The multinational team, working under the aegis of doubleNegatives Architecture, has developed a system of sensors that record existing spatial elements at a particular site as well as movements within this space. The information from these sensors is then fed into an algorithm and an appropriate structural design is created.

 
Sensors in the Hungarian Pavilion and the surrounding park in Venice will process and evaluate the events that occur in the space and construct a virtual structure, or Corpora.
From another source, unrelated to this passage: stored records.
/-! ### setSite -/

@[simp] theorem State.setSite_now (i : Nat) (x : Site) : (s.setSite i x).now = s.now := rfl
@[simp] theorem State.setSite_banks (i : Nat) (x : Site) : (s.setSite i x).banks = s.banks := rfl
@[simp] theorem State.setSite_points (i : Nat) (x : Site) : (s.setSite i x).points = s.points := rfl
@[simp] theorem State.setSite_views (i : Nat) (x : Site) : (s.setSite i x).views = s.views := rfl
@[simp] theorem State.setSite_detector (i : Nat) (x : Site) : (s.setSite i x).detector = s.detector := rfl
@[simp] theorem State.setSite_evaluator (i : Nat) (x : Site) : (s.setSite i x).evaluator = s.evaluator := rfl
@[simp] theorem State.setSite_pool (i : Nat) (x : Site) : (s.setSite i x).pool = s.pool := rfl
@[simp] theorem State.setSite_engine (i : Nat) (x : Site) : (s.setSite i x).engine = s.engine := rfl
@[simp] theorem State.setSite_dispatcher (i : Nat) (x : Site) : (s.setSite i x).dispatcher = s.dispatcher := rfl
@[simp] theorem State.setSite_units (i : Nat) (x : Site) :
    (s.setSite i x).units = { s.units with sites := put s.units.sites i x } := rfl
@[simp] theorem State.setSite_port (i : Nat) (x : Site) : (s.setSite i x).port = s.port := rfl
@[simp] theorem State.setSite_reports (i : Nat) (x : Site) : (s.setSite i x).reports = s.reports := rfl
@[simp] theorem State.setSite_inflight (i : Nat) (x : Site) : (s.setSite i x).inflight = s.inflight := rfl
@[simp] theorem State.setSite_pending (i : Nat) (x : Site) : (s.setSite i x).pending = s.pending := rfl

/-! ### setLink -/

@[simp] theorem State.setLink_now (c site : Nat) (x : Link) : (s.setLink c site x).now = s.now := rfl
@[simp] theorem State.setLink_banks (c site : Nat) (x : Link) : (s.setLink c site x).banks = s.banks := rfl
@[simp] theorem State.setLink_points (c site : Nat) (x : Link) : (s.setLink c site x).points = s.points := rfl
@[simp] theorem State.setLink_views (c site : Nat) (x : Link) : (s.setLink c site x).views = s.views := rfl
@[simp] theorem State.setLink_detector (c site : Nat) (x : Link) : (s.setLink c site x).detector = s.detector := rfl
@[simp] theorem State.setLink_evaluator (c site : Nat) (x : Link) : (s.setLink c site x).evaluator = s.evaluator := rfl
@[simp] theorem State.setLink_pool (c site : Nat) (x : Link) : (s.setLink c site x).pool = s.pool := rfl
@[simp] theorem State.setLink_engine (c site : Nat) (x : Link) : (s.setLink c site x).engine = s.engine := rfl
@[simp] theorem State.setLink_dispatcher (c site : Nat) (x : Link) : (s.setLink c site x).dispatcher = s.dispatcher := rfl
@[simp] theorem State.setLink_units (c site : Nat) (x : Link) :
    (s.setLink c site x).units = { s.units with links := put s.units.links c (put (item s.units.links c (Vector.replicate 16 Link.clear)) site x) } := rfl
@[simp] theorem State.setLink_port (c site : Nat) (x : Link) : (s.setLink c site x).port = s.port := rfl
@[simp] theorem State.setLink_reports (c site : Nat) (x : Link) : (s.setLink c site x).reports = s.reports := rfl
@[simp] theorem State.setLink_inflight (c site : Nat) (x : Link) : (s.setLink c site x).inflight = s.inflight := rfl
@[simp] theorem State.setLink_pending (c site : Nat) (x : Link) : (s.setLink c site x).pending = s.pending := rfl

/-! ### setEngine -/

@[simp] theorem State.setEngine_now (e : Engine) : (s.setEngine e).now = s.now := rfl
@[simp] theorem State.setEngine_banks (e : Engine) : (s.setEngine e).banks = s.banks := rfl
@[simp] theorem State.setEngine_points (e : Engine) : (s.setEngine e).points = s.points := rfl
@[simp] theorem State.setEngine_views (e : Engine) : (s.setEngine e).views = s.views := rfl
@[simp] theorem State.setEngine_detector (e : Engine) : (s.setEngine e).detector = s.detector := rfl
@[simp] theorem State.setEngine_evaluator (e : Engine) : (s.setEngine e).evaluator = s.evaluator := rfl
@[simp] theorem State.setEngine_pool (e : Engine) : (s.setEngine e).pool = s.pool := rfl
@[simp] theorem State.setEngine_engine (e : Engine) :
    (s.setEngine e).engine = e := rfl
@[simp] theorem State.setEngine_dispatcher (e : Engine) : (s.setEngine e).dispatcher = s.dispatcher := rfl
@[simp] theorem State.setEngine_units (e : Engine) : (s.setEngine e).units = s.units := rfl
@[simp] theorem State.setEngine_port (e : Engine) : (s.setEngine e).port = s.port := rfl
@[simp] theorem State.setEngine_reports (e : Engine) : (s.setEngine e).reports = s.reports := rfl
@[simp] theorem State.setEngine_inflight (e : Engine) : (s.setEngine e).inflight = s.inflight := rfl
@[simp] theorem State.setEngine_pending (e : Engine) : (s.setEngine e).pending = s.pending := rfl

/-! ### setImage -/

@[simp] theorem State.setImage_now (i : Nat) (x : Image) : (s.setImage i x).now = s.now := rfl
@[simp] theorem State.setImage_banks (i : Nat) (x : Image) : (s.setImage i x).banks = s.banks := rfl
@[simp] theorem State.setImage_points (i : Nat) (x : Image) : (s.setImage i x).points = s.points := rfl
@[simp] theorem State.setImage_views (i : Nat) (x : Image) : (s.setImage i x).views = s.views := rfl
@[simp] theorem State.setImage_detector (i : Nat) (x : Image) : (s.setImage i x).detector = s.detector := rfl
@[simp] theorem State.setImage_evaluator (i : Nat) (x : Image) : (s.setImage i x).evaluator = s.evaluator := rfl
@[simp] theorem State.setImage_pool (i : Nat) (x : Image) : (s.setImage i x).pool = s.pool := rfl
@[simp] theorem State.setImage_engine (i : Nat) (x : Image) :
    (s.setImage i x).engine = { s.engine with images := put s.engine.images i x } := rfl
@[simp] theorem State.setImage_dispatcher (i : Nat) (x : Image) : (s.setImage i x).dispatcher = s.dispatcher := rfl
@[simp] theorem State.setImage_units (i : Nat) (x : Image) : (s.setImage i x).units = s.units := rfl
@[simp] theorem State.setImage_port (i : Nat) (x : Image) : (s.setImage i x).port = s.port := rfl
@[simp] theorem State.setImage_reports (i : Nat) (x : Image) : (s.setImage i x).reports = s.reports := rfl
@[simp] theorem State.setImage_inflight (i : Nat) (x : Image) : (s.setImage i x).inflight = s.inflight := rfl
@[simp] theorem State.setImage_pending (i : Nat) (x : Image) : (s.setImage i x).pending = s.pending := rfl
The resulting image will be projected inside the pavilion, where visitors can also manipulate the structure.
 

Though Corpora may sound unconventional, curator Gyula Július sees in doubleNegatives Architecture's work a shift towards traditional architectural thinking.

 
"We are witness to the convergence of architecture, design and media art. We have advanced in the direction of buildings that behave organically, interactively speaking with their environment, following changing human requirements, in the course of which a holistic approach supersedes secularized viewpoints deriving from the division of tasks and labour," Július writes in the catalogue.
 

The doubleNegatives Architecture team is led by Japanese architect Sota Ichikawa, who has devoted a decade to the study of new means and methods for surveying of space. The other members are Japanese graphic artist and designer Kaoru Kobata, Swiss software developer Max Rheiner and Hungarian software artist Ákos Maróy.